Umaid Singh Stadium
- Interactive map of Umaid Singh Stadium
- Full name: Maharaja Shri Umaid Singh Stadium
- Location: Jodhpur, India
- Owner: Rajasthan Government
- Operator: Government of Rajasthan
- Capacity: 20,000
- Surface: Grass
- Scoreboard: Yes
- Acreage: 14,850 m^{2} (159,800 sq ft)

Construction
- Built: 1932
- Opened: 1932

Tenant
- R-League A Division

= Maharaja Umaid Singh Stadium =

Sports venue in Jodhpur, India

Maharaja Umaid Singh Stadium, formerly known as the Umaid Sports Stadium, is a multipurpose stadium situated in the Paota suburb of Jodhpur, Rajasthan.The sports complex is built in 1932 headed by Maharaja of Jodhpur Umaid Singh as a sports ground.
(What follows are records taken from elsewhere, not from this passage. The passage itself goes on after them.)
/-- An epoch's rows are given up: each is UNSCORED, and PLAT_VER is zero (R277, R278, R447). -/
def cadAbandon (n k : Nat) (s : State) : State :=
  match s.ctx? n, s.epoch? n k with
  | some c, some e =>
    let rows := s.rowStations c e
    let out := e.cadOut ++ (rows.drop e.cadOut.length).map unscoredRow
    let s1 := s.modEpoch n k (fun x => { x with cad := .done, platVer := 0, cadOut := out })
    buildPut n k
      ((keepScores n k { platVer := 0, nOut := s.platOuts e.plat, rows := out } s1).inc CAD_UNSCORED (rows.length - e.cadOut.length))
  | _, _ => s

/-- The rows of an epoch with a plat bound become ready (R268); a fenced Cadastre leaves them UNSCORED (R447). An epoch
without a row has none unscored, and is scored at once (R278). -/
def cadBegin (n k : Nat) (s : State) : State :=
  match s.ctx? n, s.epoch? n k with
  | some c, some e =>
    if e.plat = 0 then s
    else if (s.rowStations c e).isEmpty then
      keepScores n k { platVer := e.plat, nOut := s.platOuts e.plat, rows := [] }
        (s.modEpoch n k (fun x => { x with cad := .done, platVer := e.plat }))
    else
      let s1 := s.modEpoch n k (fun x => { x with cad := .pending })
      if s.fenced .cadastre then cadAbandon n k s1 else s1
  | _, _ => s

/-- A pass of Transit is given up: the epoch has no Transit contribution (R310, R320). -/
def trnAbandon (n k : Nat) (s : State) : State :=
  ((s.modEpoch n k (fun x => { x with trn := .done, trnCheck := .none, trnBytes := [] })).inc TRN_UNRUN 1).evt TRN_EVT 5

/-- A level-1 gate has closed: its pass is ready (R309), or given up at once (R320, R447). -/
def trnBegin (n k : Nat) (s : State) : State :=
  match s.epoch? n k with
  | none => s
  | some e =>
    if e.sub = 0 then s
    else if s.fenced .transit ∨ s.getF TRN_FENCE_ARR 0 4 = 15 then trnAbandon n k s
    else s.modEpoch n k (fun x => { x with trn := .pending, trnCheck := .pending })

/-! ### The finish (R232) -/

/-- Tally finishes an epoch whose gate has closed once none of its work is queued (R232). A level-1 node's rows are then
ready; a parent role has merged its Transit sections (R322). -/
def tryFinish (n k : Nat) (s : State) : State :=
  match s.ctx? n, s.epoch? n k with
  | some c, some e =>
    if c.level = 0 ∨ e.gate = false ∨ e.fin = true ∨ e.own = .waiting ∨ s.hasWork n k = true ∨ s.tallyUp = false then s
    else
      let s1 := s.modEpoch n k (fun x => { x with fin := true })
      if c.level = 1 then advanceAll n (cadBegin n k s1)
      else
        let (bs, bad) := epochSections e
        advanceAll n ((s1.modEpoch n k (fun x => { x with trnBytes := bs })).inc TRN_SEC_MISMATCH bad)
  | _, _ => s

/-- TALLY_ITEM_COMPLETE: the item in progress completes (R232). -/
def itemComplete (s : State) : State :=
  match s.par.queue with
  | [] => s
  | i :: rest =>
    if s.tallyUp = false ∨ s.wit.selfRun.isSome = true then s
    else
      let s1 := tallyWork i (memReadBack 1 i.ctx (memWritten 1 i.ctx (startWork (setQueue rest s))))
      match s1.ctx? i.ctx with
      | none => s1
      | some c => if c.level = 0 then advanceAll i.ctx s1 else tryFinish i.ctx i.k s1

/-! ### Deadlines (R181, R182, R198) -/

/-- 100 ns, in clock units. -/
def hundredU : Nat := nsU 100

/-- The rank-⌈N / 100⌉ sample counted from the largest, in units of 100 ns rounded up (R182). -/
def q99Of (xs : List Nat) : Nat :=
  let n := xs.length
  ceilDiv ((sortAsc xs).getD (n - ceilDiv n 100) 0) hundredU

/-- The end of a window of 128 epochs (R182). -/
def windowEnd (n : Nat) (s : State) : State :=
  match s.ctx? n with
  | none => s
  | some c =>
    if c.window < 128 then s
    else
      let margin := s.rd (EPO_DL_MARGIN c.level)
      let ceil := s.rd (EPO_DL_CEIL c.level)
      let q := q99Of c.samples
      let d := if c.samples.isEmpty then c.dl else min (max (q + margin) (s.rd (EPO_DL_FLOOR c.level))) ceil
      s.modCtx n (fun x => { x with window := 0, samples := [], marginDue := false, q99 := if c.samples.isEmpty then x.q99 else q,
                                    dl := if c.marginDue then min (d + margin) ceil else d })

/-- The window after a gate: an epoch with a TIMEOUT adds MARGIN, after the window's value where the window ends on
it (R182). DEDUCED (log 140): the new D_l does not govern an epoch whose end boundary has passed. -/
def windowNote (n : Nat) (timedOut : Bool) (s : State) : State :=
  match s.ctx? n with
  | none => s
  | some c =>
    let last := decide (127 ≤ c.window)
    let d := if timedOut && !last then min (c.dl + s.rd (EPO_DL_MARGIN c.level)) (s.rd (EPO_DL_CEIL c.level)) else c.dl
    s.modCtx n (fun x => { x with window := x.window + 1, dl := d, marginDue := x.marginDue || (timedOut && last) })

/-- Outside STRICT an outstanding child becomes ABSENT with TIMEOUT, and an unresolved section is excluded (R183, R188). -/
def expire (n k : Nat) (s : State) : State :=
  match s.epoch? n k with
  | none => s
  | some e =>
    let outs := (e.kids.filter (fun x => x.phase == .outstanding)).length
    let unres := (e.kids.filter (·.pending)).length
    let kids := e.kids.map (fun x =>
      if x.phase = .outstanding then { x with phase := .absentTimeout }
      else if x.pending then { x with pending := false, voided := true } else x)
    let s1 := s.modEpoch n k (fun x => { x with kids := kids, timeouts := x.timeouts + outs, isVoid := x.isVoid || decide (0 < unres) })
    let s2 := s1.modCtx n (fun c => { c with samples := c.samples ++ List.replicate outs (e.dl * hundredU) })
    let s3 := if outs = 0 then s2 else (s2.inc EPO_TIMEOUT outs).evt EPO_EVT 2
    if unres = 0 then s3 else (s3.inc EPO_VOIDS unres).evt EPO_EVT 4

/-- Under STRICT the node pulls an epoch from a child of another instance (R198); without a node key it stalls. -/
def pullFrom (n : Nat) (c : Ctx) (k st : Nat) (s : State) : State :=
  if s.getB PIL_CTL 7 = false then s.modCtx n (fun x => { x with stalled := true })
  else
    (issueCommand 0x1C c.parcel st [w32 k, w32 (k / 2 ^ 32), w32 (1 + c.levelOf st * 2 ^ 8)] (.pull c.parcel st k)
      (s.inc EPO_PULLS 1)).2

/-- Whether epoch `k` of a context is still to be sent: it has not begun, is in progress, or is open (R205). -/
def Ctx.unsent (c : Ctx) (k : Nat) : Bool := decide (c.next ≤ k) || c.epochs.any (fun e => e.k == k && !e.sentPending)

/-- A kept message resent on a pull: RETX is set in a closure's flags (R175, R198). -/
def retxBytes (bs : List Byte) : List Byte :=
  let body := bs.take (bs.length - 4)
  if body.length < 64 then body
  else body.take 7 ++ [BitVec.ofNat 8 (leAt body 7 1 ||| 2)] ++ body.drop 8

/-- A kept closure or ASLEEP message goes to the parent again with RETX set, and its RESOLVE after it (R198, R205). -/
def resendNow (n : Nat) (c : Ctx) (k : Nat) (s : State) : State :=
  match (s.keep? n).bind (fun x => (Tbl.get? x.items k).map (fun bs => (bs, Tbl.get? x.resolves k))) with
  | none => s
  | some (bs, res) =>
    let s1 := sendParent (if bs.length = 12 then 2 else 1) c k false (retxBytes bs) s
    match res with
    | none => s1
    | some r => sendParent 1 c k false (retxBytes r) s1

/-- An item of an epoch is sent again where it is kept, a long one once the leave for its read has come (R432); answers how many are. -/
def resendOne (n : Nat) (c : Ctx) (k : Nat) (s : State) : Nat × State :=
  match (s.keep? n).bind (fun x => Tbl.get? x.items k) with
  | none => (0, s)
  | some bs => (1, if s.holdLong bs.length then ownAsk (.resend n k) bs.length s else resendNow n c k s)

/-- A pull from the instance's own lower role, a child like the others (R32, R197, R198), answered here: what it keeps is resent, and
an epoch that it no longer keeps stalls the wait. -/
def pullOwn (n : Nat) (c : Ctx) (k : Nat) (s : State) : State :=
  if s.getB PIL_CTL 7 = false then s.modCtx n (fun x => { x with stalled := true })
  else
    let s1 := s.inc EPO_PULLS 1
    match s1.ctxAt c.parcel (c.levelOf s.station) with
    | none => s1.modCtx n (fun x => { x with stalled := true })
    | some (m, low) =>
      match resendOne m low k s1 with
      | (0, s2) => if low.unsent k then s2 else s2.modCtx n (fun x => { x with stalled := true })
      | (_, s2) => s2

/-- CLOSE_DEADLINE_EXPIRY (R183, R188, R197, R198). -/
def deadlineExpiry (parcel level : Nat) (s : State) : State :=
  match s.ctxAt parcel level with
  | none => s
  | some (n, c) =>
    match c.openGate with
    | none => s
    | some e =>
      if s.tallyUp = false ∨ level = 0 then s
      else if s.getB EPO_CTL 0 then
        s.each (e.kids.filter (fun x => x.phase == .outstanding || x.pending))
          (fun x t => if x.station = s.station then pullOwn n c e.k t else pullFrom n c e.k x.station t)
      else expire n e.k s

/-- STRICT_STALL: the oldest open epoch is more than 2 × P past its end (R198). -/
def strictStall (parcel level : Nat) (s : State) : State :=
  match s.ctxAt parcel level with
  | none => s
  | some (_, c) => if s.getB EPO_CTL 0 ∧ c.openGate.isSome = true then s.evt EPO_EVT 5 else s

/-! ### The gate (R189) -/

/-- Close the gate of an epoch. -/
def gateClose (n k : Nat) (s : State) : State :=
  match s.ctx? n, s.epoch? n k with
  | some c, some e =>
    let s0 := windowEnd n s
    let s1 := windowNote n (decide (0 < e.timeouts)) (s0.modEpoch n k (fun x => { x with gate := true, tClose := s.now }))
    let s2 := s1.modCtx n (fun x => { x with stalled := false })
    let s3 := if c.level = 1 then trnBegin n k s2 else s2
    tryFinish n k (satCheck s3)
  | _, _ => s

/-- GATE_CLOSE: the oldest open gate closes where every child and every pending contribution is settled (R189). -/
def gateCloseDue (parcel level : Nat) (s : State) : State :=
  match s.ctxAt parcel level with
  | none => s
  | some (n, c) =>
    match c.openGate with
    | none => s
    | some e =>
      if level = 0 ∨ s.tallyUp = false ∨ e.outstanding ≠ 0 ∨ e.awaitsResolve = true then s else gateClose n e.k s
It is mostly used for political rallies, cultural activities and sporting events.

== History ==
Maharaja Umaid Singh Stadium was built by that time Maharaja Umaid Singh in 1932 as a sports ground. It is the oldest stadium in the city of Jodhpur.

Rajasthan Government announced 2 crore budget to renovate the stadium and make a shooting range. Currently a state level association football academy is running the stadium.

A football club from Jaipur, AU Rajasthan FC borrowed the stadium for their I-League 2nd division matches.
Now it is owned by Govt of Rajasthan which uses it for various purposes.